The list is endless.


----------



## foxx1

Barrabundy said:


> Push button self casting rod.
> 
> No, hang on, mind powered self casting rod with intelligent aiming. You just think of when and where you want to cast and the lure/hook ends up there without the need to physically cast it there.
> 
> Cruise control for bith depth and speed. GPS tracking to ensure every possible path is fished from one location.
> 
> Incorporate a snag avoidance system into the above.
> 
> Species avoidance system.
> 
> "Turbo thrust" technology for self propulsion into mouth of target species when within preset range.
> 
> The list is endless.


Mind powered??? Now we are all f....d. :lol:


----------



## bunsen

Accurate weather predictions would be nice. 
I worry about tighter and tighter regulations on when, where and how we are allowed to fish, and how much we will have to pay in licensing fees to do so.
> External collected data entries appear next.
/-- The logical number a unit serves: its own, or the one that a carry has just moved from it. -/
def servedLogical (s : State) (u : Nat) : Option Nat :=
  logicalOf s u <|> (s.carry (unitClass u)).bind (fun x => if x.unit = u then some x.logical else none)

-- Draining (R39, R411).

/-- A tile gives the rest of its step without a pixel. -/
def voidTile (s : State) (t : Nat) : State :=
  let x := s.tile t
  match x.run with
  | none => s
  | some st =>
    let w := (activeSize (s.viewFor st.group st.frame) st.head).1
    forEach ((List.range (st.y0 + st.lines - x.y)).map (· + x.y)) (s.setTile t { x with y := st.y0 + st.lines, entries := [] })
      (fun s y => deliverResult s st.head ⟨st.frame, y, List.replicate w none, t⟩)

/-- Whether fetch rod `r` holds the request with number `id`: it carries its beads, or no rod is known to, and free bit `i` says so. -/
def onFetchRod (s : State) (r id i : Nat) : Bool :=
  let on := s.rods.filter (fun k => k.2.line == [0, id])
  on.any (fun k => k.1 == r) || (on.isEmpty && s.freeBit i)

/-- Line requests of scalers and of run-ahead that a fetch rod holds are answered VOID. -/
def voidFetch (s : State) (r : Nat) : State :=
  let s1 := forEach (List.range 80) s (fun s l =>
    match (s.scaler l).jobs with
    | [] => s
    | j :: rest =>
      let reqs := j.reqs.zipIdx.map (fun q => if onFetchRod s r q.1.id q.2 then { q.1 with void := true } else q.1)
      (s.drawn reqs.length).setScaler l ⟨{ j with reqs := reqs } :: rest⟩)
  forEach (List.range 8) s1 (fun s g =>
    let x := s.group g
    let ra := x.ra.zipIdx.map (fun q => if q.1.got < q.1.beads ∧ onFetchRod s r q.1.id q.2 then { q.1 with void := true } else q.1)
    (s.drawn ra.length).setGroup g { x with ra := ra })

/-- Beads of the next line of logical scaler `l` that its rod holds are VOID. Which beads of the line the rod carries is free. -/
def voidLayerRod (s : State) (l : Nat) : State :=
  match (s.scaler l).jobs with
  | [] => s
  | j :: _ =>
    let x := s.tile j.tile
    match x.entries[j.entry]? with
    | none => s
    | some e =>
      let y := (((s.viewFor j.step.group j.step.frame).desc j.desc).dstY + (j.v : Int)).toNat
      let pairs := ((List.range (j.x1 / 2 + 1 - j.x0 / 2)).filter s.freeBit).map (· + j.x0 / 2)
      let e1 := { e with flips := pairs.map (fun k => (y, k, voidFlip)) ++ e.flips }
      if x.run = some j.step then (s.drawn (j.x1 / 2 + 1)).setTile j.tile { x with entries := setAt x.entries j.entry e1 } else s

/-- Beads of the last line of logical tile `t` that its result rod holds are VOID: free ones. -/
def voidResultRod (s : State) (t : Nat) : State :=
  forEach (List.range 32) s (fun s h =>
    let x := s.head h
    match x.results.reverse with
    | [] => s
    | l :: rest =>
      if l.tile ≠ t then s
      else
        let l1 := { l with px := voidPairs 0 s.freeBit l.px }
        let same (w : WbLine) : Bool := w.line.frame == l.frame && w.line.y == l.y && w.got == 0
        (s.drawn l.px.length).setHead h { x with results := (l1 :: rest).reverse,
                                                 wbq := x.wbq.map (fun w => if same w then { w with line := l1 } else w) })

/-- Lines that receive streams assemble and whose beads an ingest rod holds: free ones are poisoned (R40, R78). -/
def voidIngest (s : State) : State :=
  let open_ := (List.range 256).flatMap (fun st => (s.rxs st).frames.flatMap (fun f => match f.handle with
    | some h => f.slots.map (fun t => (h, t.line))
    | none => []))
  let hit := (open_.zipIdx.filter (fun e => s.freeBit e.2)).map (·.1)
  forEach hit (s.drawn open_.length) (fun s e => ingestFlip s e.1 e.2 0 voidFlip)

/-- What logical rod `r` holds is answered VOID (R39, R408 step 4). -/
def voidRod (s : State) (r : Nat) : State :=
  match rodPurpose r with
  | .fetch => voidFetch s r
  | .layer => voidLayerRod s (rodScaler r)
  | .result => voidResultRod s (rodTile r)
  | .ingest => voidIngest s

/-- The unit answers what it holds with VOID beads (R39): a rod its beads, a tile the rest of its step, a scaler the rest of its lines. A
converter's results are answered as they arrive. -/
def voidHeld (s : State) (u : Nat) : State :=
  match unitClass u with
  | 0 => match servedLogical s u with
    | some r => voidRod s r
    | none => s
  | 1 => forEach ((List.range 32).filter (fun t => (s.tile t).run.isSome && (s.tile t).unit == u)) s voidTile
  | 2 => forEach ((List.range 80).filter (fun l => (s.scaler l).jobs.any (fun j => j.unit == u))) s (scalerAdvance scalerFuel)
  | _ => s

-- Carries (R406 to R410).

/-- BUSY of IHM_CARRY_STAT: a carry is in progress. -/
def carryBusy (s : State) : State := s.wrBits R.IHM_CARRY_STAT 31 31 (if s.health.carry.any (fun e => e.2.isSome) then 1 else 0)

/-- The latest carry in IHM_CARRY_STAT. -/
def logCarry (s : State) (u reason : Nat) : State :=
  ((s.wrBits R.IHM_CARRY_STAT 26 24 (unitClass u)).wrBits R.IHM_CARRY_STAT 14 12 reason).wrBits R.IHM_CARRY_STAT 8 0 (physOf u)

/-- A logical unit is lost (R456); SEQ_POOL does not count it. -/
def loseLogical (s : State) (c l : Nat) : State :=
  let h := s.health
  publishDemand (match c with
    | 0 => { s with health := { h with lostRods := l :: h.lostRods.filter (· ≠ l) } }
    | 1 => { s with health := { h with lostTiles := l :: h.lostTiles.filter (· ≠ l) } }
    | _ => { s with health := { h with lostScalers := l :: h.lostScalers.filter (· ≠ l) } })

/-- The mapping switches to the spare (R407 step 3, R408 step 3, R409 step 2): steps of group `g` before frame `f` stay with the old unit. -/
def switchCarry (s : State) (c : Nat) (x : UnitCarry) (g : Option Nat) (f : Nat) : State :=
  match x.spare with
  | none => s
  | some v => (setReqEff (mapLogical s c x.logical v) v 1).setCarry c (some { x with switched := true, group := g, frame := f })

/-- Steps queued for logical tile `l`, or for tiles whose entries name logical scaler `l`. -/
def queuedSteps (s : State) (c l : Nat) : List Step :=
  if c = 1 then (s.tile l).queue
  else (List.range 32).flatMap (fun t => (s.tile t).queue.filter (fun st => st.entries.any (fun w => (tentryOf w).scaler == l)))

/-- A carry ends: maps and spare registers are updated, the carry event is raised, and the next one waiting may begin. -/
def endCarry (s : State) (c : Nat) (x : UnitCarry) : State :=
  let s1 := updateSpareStat (s.setCarry c none) c (unitDomain x.unit)
  let s2 := raise ((carryBusy s1).setFlag R.IHM_CARRY_STAT 29) (carrySource c)
  checkExhausted s2 x.unit

/-- A planned carry of a tile or scaler whose spare is ready switches at once without a serving group (R407, R421). `freed`: the group whose
commit frees the unit; its frame so far, and steps that are queued already, finish on the old unit. -/
def switchIdle (freed : Option Nat) (s : State) (c : Nat) : State :=
  match s.carry c with
  | some x =>
    if x.ready ∧ ¬ x.switched ∧ x.reason ≠ 1 ∧ c ≠ 0 ∧ (servingGroup s c x.logical).isNone then
      let g := freed <|> (queuedSteps s c x.logical).head?.map (·.group)
      let last := ((queuedSteps s c x.logical).filter (fun st => g == some st.group)).map (·.frame + 1)
      switchCarry s c x g ((freed.toList.map (lastFrame s · + 1) ++ last).foldl max 0)
    else s
  | none => s

/-- A fault carry whose old unit has drained switches and ends (R409). -/
def finishFault (s : State) (c : Nat) : State :=
  match s.carry c with
  | some x =>
    if x.reason = 1 ∧ x.ready ∧ c ≠ 0 then
      let s1 := switchCarry s c x none 0
      faultAnswered (endCarry s1 c x) 313 x.unit
    else s
  | none => s

/-- Begin a carry: its spare is chosen (R404, R407 step 1). Without one the unit is not carried; after a fault its logical unit
is lost. -/
def beginCarry (s : State) (x : UnitCarry) : State :=
  let c := unitClass x.unit
  match chooseSpare s x.unit with
  | none =>
    let s1 := raise s (exhaustSource c)
    if x.reason = 1 then
      let s2 := loseLogical s1 c x.logical
      if x.ready then faultAnswered s2 313 x.unit else s2
    else s1
  | some v =>
    let s1 := (s.setMetered v { s.metered v with req := 2 }).setCarry c (some { x with spare := some v, at_ := s.time })
    finishFault (carryBusy (logCarry s1 x.unit x.reason)) c

/-- Begin the next waiting carry of a class whose unit still needs one. -/
def nextCarry : Nat → State → Nat → State
  | 0, s, _ => s
  | fuel + 1, s, c =>
    if (s.carry c).isSome then s
    else match s.waitingCarries c with
      | [] => s
      | x :: rest =>
        let s1 := s.setWaitingCarries c rest
        let live := decide (x.reason = 1) || [0, 1, 3, 4].contains (s1.metered x.unit).eff
        nextCarry fuel (if live ∧ logicalOf s1 x.unit = some x.logical then beginCarry s1 x else s1) c

/-- A trigger of R406: begun at once, or kept waiting behind the carry of its class in progress (R410). -/
def triggerCarry (s : State) (u reason : Nat) : State :=
  match logicalOf s u with
  | none => s
  | some l =>
    let c := unitClass u
    let s1 := s.setWaitingCarries c (s.waitingCarries c ++ [⟨u, none, l, none, reason, false, false, 0, s.time⟩])
    nextCarry (s1.waitingCarries c).length s1 c

/-- Carries of the tiles and scalers a group serves switch at its frame boundary (R407 step 3). -/
def boundaryCarry (s : State) (g : Nat) : State :=
  forEach [1, 2] s (fun s c =>
    match s.carry c with
    | some x =>
      if x.ready ∧ ¬ x.switched ∧ x.reason ≠ 1 ∧ servingGroup s c x.logical = some g ∧ x.at_ + 100000 ≤ s.time then
        switchCarry s c x (some g) (s.group g).frame
      else s
    | none => s)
The way things are going, the future will probably be having to buy a licence for every rod in your possession...


----------



## Barrabundy

A fish ID app where you take a photo of a fish you've caught and your phone tells you what it is.


----------



## grinner

Barrabundy said:


> A fish ID app where you take a photo of a fish you've caught and your phone tells you what it is.


that is a bloody ripper of an idea con.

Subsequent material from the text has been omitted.